**TASK TO COMPLETE:**
Search the records for lines that contain the word "firstBest". Copy them all.

**GIVEN DATA:**
-- ==== Sys2Proof/Machine/Reference.lean ====
section
/-! DEFINITION. The reference unit (02: R25 to R43): qualifying samples, the candidate, the update, the modes
HELD, LOST, STANDSTILL and GROUND-SENSOR, and odometry. -/

namespace Sys2Proof.Machine

/-- R25: REF takes arrivals and runs its timers. -/
def refLive (s : State) : Bool := s.isActive || s.isFailsafe

/-- R41: the report of a change from `left` to the mode now active. -/
def refReport (left : RefMode) (s : State) : State :=
  sendReport (.referenceMode s.ref.active left s.ref.requested s.ref.speed s.nowMs) s

/-- The travel sense is that of drive or coast in ACTIVE (R28, R37). -/
def driveSense (s : State) : Bool :=
  s.isActive && (decide (s.mode = .drive) || decide (s.mode = .coast))

/-! Qualifying samples and the candidate (R26, R28, R29) -/

/-- R26: the latest record of an axle, where it qualifies at an arrival of end time `now`. -/
def qualifying (s : State) (now : Time) (x : Axle) : Option Sample :=
  match (s.wsc.axle.get x).latest with
  | none => none
  | some p =>
    if !(s.wsc.axle.get x).isolated ∧ !s.unwatched x ∧ !p.flags.implausible
        ∧ elapsed now p.endTime ≤ 4 * s.windowMs (.axle x) * 1000 then some p
    else none

/-- R26: the valid axles with their latest samples, in channel order. -/
def validAxles (s : State) (now : Time) : List (Axle × Sample) :=
  Axle.all.filterMap fun x => (qualifying s now x).map fun p => (x, p)

/-- The first of a list than which no other is better. -/
def firstBest (better : Sample → Sample → Bool) : List (Axle × Sample) → Option Sample
  | [] => none
  | (_, p) :: rest =>
    match firstBest better rest with
    | none => some p
    | some q => if better q p then some q else some p

/-- The sample of smallest |v|; ties go to the lower channel number (R28). -/
def slowest (l : List (Axle × Sample)) : Option Sample :=
  firstBest (fun q p => q.v.natAbs < p.v.natAbs) l

/-- The sample of largest |v|; ties go to the lower channel number (R29). -/
def fastest (l : List (Axle × Sample)) : Option Sample :=
  firstBest (fun q p => p.v.natAbs < q.v.natAbs) l

/-- The axle is in GRIP or CREEP. -/
def gripping (s : State) (x : Axle) : Bool := s.adhState x = .grip || s.adhState x = .creep

/-- R28, R29: the candidate at an arrival of end time `now`. -/
def candidate (s : State) (now : Time) : Option Sample :=
  let valid := validAxles s now
  if driveSense s then
    match valid.filter fun a => !a.1.isMotor with
    | [] => slowest (valid.filter fun a => gripping s a.1)
    | trailers => slowest trailers
  else fastest (valid.filter fun a => gripping s a.1)

/-! The update (R27, R30, R42) -/

/-- R27: the elapsed time in whole ms at an update of end time `now`. -/
def updateInterval (now : Time) (r : Ref) : Nat :=
  match r.updateTime with
  | none => 0
  | some t => elapsed now t / 1000

/-- R27: the update time carries the sub-millisecond remainder on. -/
def nextUpdateTime (now : Time) (r : Ref) : Option Time :=
  match r.updateTime with
  | none => some now
  | some t => some (t + BitVec.ofNat 32 (updateInterval now r * 1000))

/-- R30: a rate limit's step, at least 1. -/
def rateStep (limit dt : Nat) : Nat := max 1 (roundDown (limit * dt) 1000)

/-- R30: the reference moved toward a candidate within the rate limit. -/
def moveReference (cfg : Adhesion) (dir : Int) (dt : Nat) (v a : Int) (r : Ref) : Ref :=
  let rp := r.speed * dir
  let cp := v * dir
  let lo := rp - rateStep cfg.down dt
  let hi := rp + rateStep cfg.up dt
  let accel : Int :=
    if hi < cp then cfg.up * dir
    else if cp < lo then -cfg.down * dir
    else clampInt (-cfg.down) cfg.up (a * dir) * dir
  { r with speed := clampInt lo hi cp * dir, accel := accel }

/-- R34: the reference moved by extrapolation with the held acceleration. A reference that stands at 0 is not
carried across it by a change to either side (log 46). -/
def extrapolate (dir : Int) (dt : Nat) (r : Ref) : Ref :=
  let rp := r.speed * dir
  let change : Int := roundDown (r.heldAccel.natAbs * dt) 1000
  let moved := if 0 < r.heldAccel * dir then rp + change else rp - change
  let next := if (rp < 0 ∧ 0 < moved) ∨ (0 < rp ∧ moved < 0) then 0 else moved
  { r with speed := clampInt (-30000) 30000 next * dir, accel := r.heldAccel }

/-- R43: an increment of `m` mm in the travel direction, to RLQ and to SND in either order. -/
def distance (m : Int) (s : State) : State :=
  if m = 0 then s else inSomeOrder [routeDistance m, sandDistance m.natAbs] s

/-- R42: the odometry step of an update over `dt` ms. -/
def odometry (dt : Nat) (s : State) : State :=
  let total := s.ref.residual + s.ref.speed * dt
  distance (total.tdiv 1000 * s.travel.sign) { s with ref.residual := total.tmod 1000 }

/-- An update that moves the reference with `f`, reports the change from the mode `left` where the mode has
changed, and ends with the odometry step (R27, R41). -/
def update (now : Time) (f : Nat → Ref → Ref) (s : State) : State :=
  let dt := updateInterval now s.ref
  let next := f dt { s.ref with updateTime := nextUpdateTime now s.ref }
  let t := { s with ref := next }
  odometry dt (if next.active = s.ref.active then t else refReport s.ref.active t)

/-! Leaving LOST and entering STANDSTILL -/

/-- R36, R181: REF leaves LOST; the record becomes inactive and SFC stops its timer. -/
def leaveLost (s : State) : State := { endFault .referenceLost s with sfc.refLostTimer := none }

/-- R39. -/
def enterStandstill (s : State) : State :=
  let left := s.ref.active
  let t := if left = .lost then leaveLost s else s
  let t := { t with ref := { t.ref with
    active := .standstill
    prior := if left = .groundSensor then .groundSensor else .axleFused
    speed := 0
    accel := 0
    heldTimer := none
    confirm := .stopped } }
  hillStandstill (refReport left t)

/-- R38: with the confirm complete, STANDSTILL is entered where |reference| is at most 100. -/
def judgeStandstill (s : State) : State :=
  if s.ref.active ≠ .standstill ∧ s.ref.confirm = .complete ∧ s.ref.speed.natAbs ≤ 100 then
    enterStandstill s
  else s

/-- R38: the standstill condition at an axle arrival of end time `now`. -/
def standstillCondition (s : State) (now : Time) : Bool :=
  !(validAxles s now).isEmpty && (validAxles s now).all fun a => a.2.flags.standstill

/-- R38: how the confirm responds at an axle arrival. -/
def judgeConfirm (now : Time) (s : State) : State :=
  let c : Confirm :=
    if standstillCondition s now then (match s.ref.confirm with
      | .stopped => .running (s.clock + 500000)
      | .running due => .running due
      | .complete => .complete)
    else .stopped
  { s with ref.confirm := c }

/-! Updates in each mode -/

/-- R34: HELD is entered from an update with no candidate. -/
def heldFrom (s : State) (dt : Nat) (r : Ref) : Ref :=
  extrapolate s.travel.sign dt { r with
    active := .held
    heldAccel := clampInt (-s.adhesion.hold) s.adhesion.hold r.accel
    heldTimer := s.timer s.adhesion.heldTimeout }

/-- R28 to R30, R34: an AXLE-FUSED update. -/
def fusedUpdate (p : Sample) (s : State) : State :=
  update p.endTime (fun dt r =>
    match candidate s p.endTime with
    | some c => moveReference s.adhesion s.travel.sign dt c.v c.a r
    | none => heldFrom s dt r) s

/-- R34: an update in HELD. -/
def heldUpdate (p : Sample) (s : State) : State :=
  update p.endTime (fun dt r =>
    match candidate s p.endTime with
    | some c => moveReference s.adhesion s.travel.sign dt c.v c.a
        { r with active := .axleFused, heldTimer := none }
    | none => extrapolate s.travel.sign dt r) s

/-- R37: two speeds agree. -/
def agree (v w : Int) : Bool := (v - w).natAbs * 1000 ≤ 20 * max v.natAbs w.natAbs

/-- R37, steps 1 and 2: the arriving axle's resynchronisation count. -/
def resyncCount (s : State) (x : Axle) (p : Sample) : Nat :=
  let others := (validAxles s p.endTime).filter fun a => a.1 ≠ x
  if (qualifying s p.endTime x).isSome ∧ others.any fun a => agree p.v a.2.v then
    min 3 (s.ref.resync.get x + 1)
  else 0

/-- R37, step 3: the partner with which the arriving axle ends LOST, of lower channel number. -/
def resyncPartner (s : State) (x : Axle) (p : Sample) : Option (Axle × Sample) :=
  if resyncCount s x p = 3 then
    (validAxles s p.endTime).find? fun a =>
      a.1 ≠ x && decide (s.ref.resync.get a.1 = 3) && agree p.v a.2.v
  else none

/-- R37: of two agreeing samples, the candidate on leaving LOST; the lower channel's of two equal (log 51). -/
def resyncCandidate (s : State) (x : Axle) (p : Sample) (partner : Axle × Sample) : Sample :=
  let pair := if x.number < partner.1.number then [(x, p), partner] else [partner, (x, p)]
  ((if driveSense s then slowest pair else fastest pair)).getD p

/-- R36, R37: an update in LOST. -/
def lostUpdate (x : Axle) (p : Sample) (s : State) : State :=
  let n := resyncCount s x p
  match resyncPartner s x p with
  | some partner =>
    let c := resyncCandidate s x p partner
    update p.endTime (fun dt r =>
      moveReference s.adhesion s.travel.sign dt c.v c.a
        { r with active := .axleFused, resync := r.resync.set x n }) (leaveLost s)
  | none =>
    update p.endTime (fun _ r => { r with accel := 0, resync := r.resync.set x n }) s

/-- R33: an update in GROUND-SENSOR, with the ground sample as candidate. -/
def groundUpdate (p : Sample) (s : State) : State :=
  update p.endTime (fun dt r => moveReference s.adhesion s.travel.sign dt p.v p.a
    { r with active := .groundSensor }) s

/-- R32: a ground sample is valid. -/
def groundValid (p : Sample) : Bool := !p.flags.invalid && !p.flags.implausible

/-- R40: GROUND-SENSOR is available. -/
def groundAvailable (s : State) : Bool :=
  decide (s.ref.requested = .groundSensor) && decide (s.ref.engage = 5)
    && ((s.wsc.ground.latest.map groundValid).getD false)

/-- R40: the arriving sample ends STANDSTILL. -/
def endsStandstill (s : State) (x : Axle) (p : Sample) : Bool :=
  (qualifying s p.endTime x).isSome && decide (100 ≤ p.v.natAbs) && !p.flags.standstill

/-- R31, R40: the update at which `left` is left for AXLE-FUSED; where it finds no candidate HELD is entered
from it, with a report of each change. Both carry the speed the update publishes (R41, log 17). -/
def enterFused (left : RefMode) (p : Sample) (s : State) : State :=
  let dt := updateInterval p.endTime s.ref
  let r := { s.ref with updateTime := nextUpdateTime p.endTime s.ref, active := .axleFused }
  match candidate s p.endTime with
  | some c =>
    odometry dt (refReport left { s with ref := moveReference s.adhesion s.travel.sign dt c.v c.a r })
  | none =>
    let held := heldFrom s dt r
    let t := refReport left { s with ref := { held with active := .axleFused } }
    odometry dt (refReport .axleFused { t with ref := held })

/-- R39, R40: an axle arrival in STANDSTILL. -/
def standstillArrival (x : Axle) (p : Sample) (s : State) : State :=
  if endsStandstill s x p then
    if s.ref.prior = .groundSensor ∧ groundAvailable s then
      update p.endTime (fun _ r => { r with active := .groundSensor }) s
    else enterFused .standstill p s
  else update p.endTime (fun _ r => { r with speed := 0, accel := 0 }) s

/-- R31: a pending return to AXLE-FUSED takes place at the arrival. -/
def returnsToFused (s : State) : Bool :=
  decide (s.ref.active = .groundSensor) && decide (s.ref.requested = .axleFused)

/-- R27, R38: an axle arrival outside STANDSTILL. -/
def movingArrival (x : Axle) (p : Sample) (s : State) : State :=
  let t := judgeConfirm p.endTime s
  if returnsToFused t then judgeStandstill (enterFused .groundSensor p t)
  else match t.ref.active with
    | .axleFused => judgeStandstill (fusedUpdate p t)
    | .held => judgeStandstill (heldUpdate p t)
    | .lost => judgeStandstill (lostUpdate x p t)
    | .groundSensor => t
    | .standstill => t

/-- R27: an axle sample arrives at REF. -/
def refArrival (x : Axle) (p : Sample) (s : State) : State :=
  if !refLive s then s
  else if s.ref.active = .standstill then standstillArrival x p s
  else movingArrival x p s

/-- R32: the ground engage count after a ground arrival. -/
def engageCount (r : Ref) (p : Sample) : Nat :=
  if r.requested = .axleFused then 0 else if groundValid p then min 5 (r.engage + 1) else 0

/-- R31, R33: GROUND-SENSOR is left for AXLE-FUSED with the reference as it stood. -/
def disengage (s : State) : State :=
  refReport .groundSensor { s with ref := { s.ref with active := .axleFused, engage := 0 } }

/-- R27, R31 to R33: a ground sample arrives at REF. -/
def refGround (p : Sample) (s : State) : State :=
  if !refLive s then s
  else if returnsToFused s then disengage s
  else
    let t := { s with ref.engage := engageCount s.ref p }
    match s.ref.active with
    | .groundSensor =>
      if groundValid p then judgeStandstill (groundUpdate p t)
      else if p.flags.invalid then disengage t
      else t
    | .axleFused =>
      if groundValid p ∧ t.ref.engage = 5 ∧ t.ref.requested = .groundSensor then
        judgeStandstill (groundUpdate p t)
      else t
    | .held => t
    | .lost => t
    | .standstill => t

/-! Timers, the request, and operating states -/

/-- R35, R181: the HELD timer expires; the report of the raise goes first (log 45). -/
def heldExpiry (s : State) : State :=
  let t := { s with ref := { s.ref with
    active := .lost, heldTimer := none, resync := PerAxle.of fun _ => 0 } }
  let t := raiseFault .referenceLost t
  let t := if s.isActive then { t with sfc.refLostTimer := s.timer 5000 } else t
  inSomeOrder (if s.isActive then [adhLost, requestLeading .adhesion 3] else [adhLost])
    (refReport .held t)

/-- R38: the standstill confirm expires. -/
def confirmExpiry (s : State) : State := judgeStandstill { s with ref.confirm := .complete }

/-- R31: the result of a REFERENCE SELECT. -/
def selectResult (mode : Byte) (s : State) : Result :=
  match RefChoice.ofCode? mode.toNat with
  | none => .refusedRange 1
  | some .axleFused => .ok []
  | some .groundSensor =>
    if s.sfc.cfg.ground.isNone then .refusedState
    else if s.ref.active = .groundSensor then .ok []
    else .pending

/-- R31: what a REFERENCE SELECT changes. -/
def selectReference (mode : Byte) (s : State) : State :=
  match RefChoice.ofCode? mode.toNat, selectResult mode s with
  | some .axleFused, .ok _ =>
    { s with ref := { s.ref with
      requested := .axleFused
      engage := 0
      prior := if s.ref.active = .standstill then .axleFused else s.ref.prior } }
  | some .groundSensor, .pending =>
    { s with ref := { s.ref with requested := .groundSensor, engage := 0 } }
  | _, _ => s

/-- R31, at REF. -/
def takeReferenceSelect (tag mode : Byte) (s : State) : State :=
  selectReference mode (answer .referenceSelect tag (selectResult mode s) s)

/-- R25: REF is held. -/
def holdReference (s : State) : State :=
  { s with ref := { s.ref with
    active := .standstill, speed := 0, accel := 0, heldTimer := none, confirm := .stopped
    resync := PerAxle.of fun _ => 0, engage := 0 } }

/-- R25: REF leaves the hold at START. -/
def startReference (s : State) : State :=
  { s with ref := { s.ref with active := .standstill, updateTime := none, residual := 0 } }

/-- R25: RESTART at REF. -/
def restartReference (s : State) : State := { s with ref := Ref.powerOn }

end Sys2Proof.Machine
end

**EXERCISE RESPONSE:**
def firstBest (better : Sample → Sample → Bool) : List (Axle × Sample) → Option Sample
    match firstBest better rest with
  firstBest (fun q p => q.v.natAbs < p.v.natAbs) l
  firstBest (fun q p => p.v.natAbs < q.v.natAbs) l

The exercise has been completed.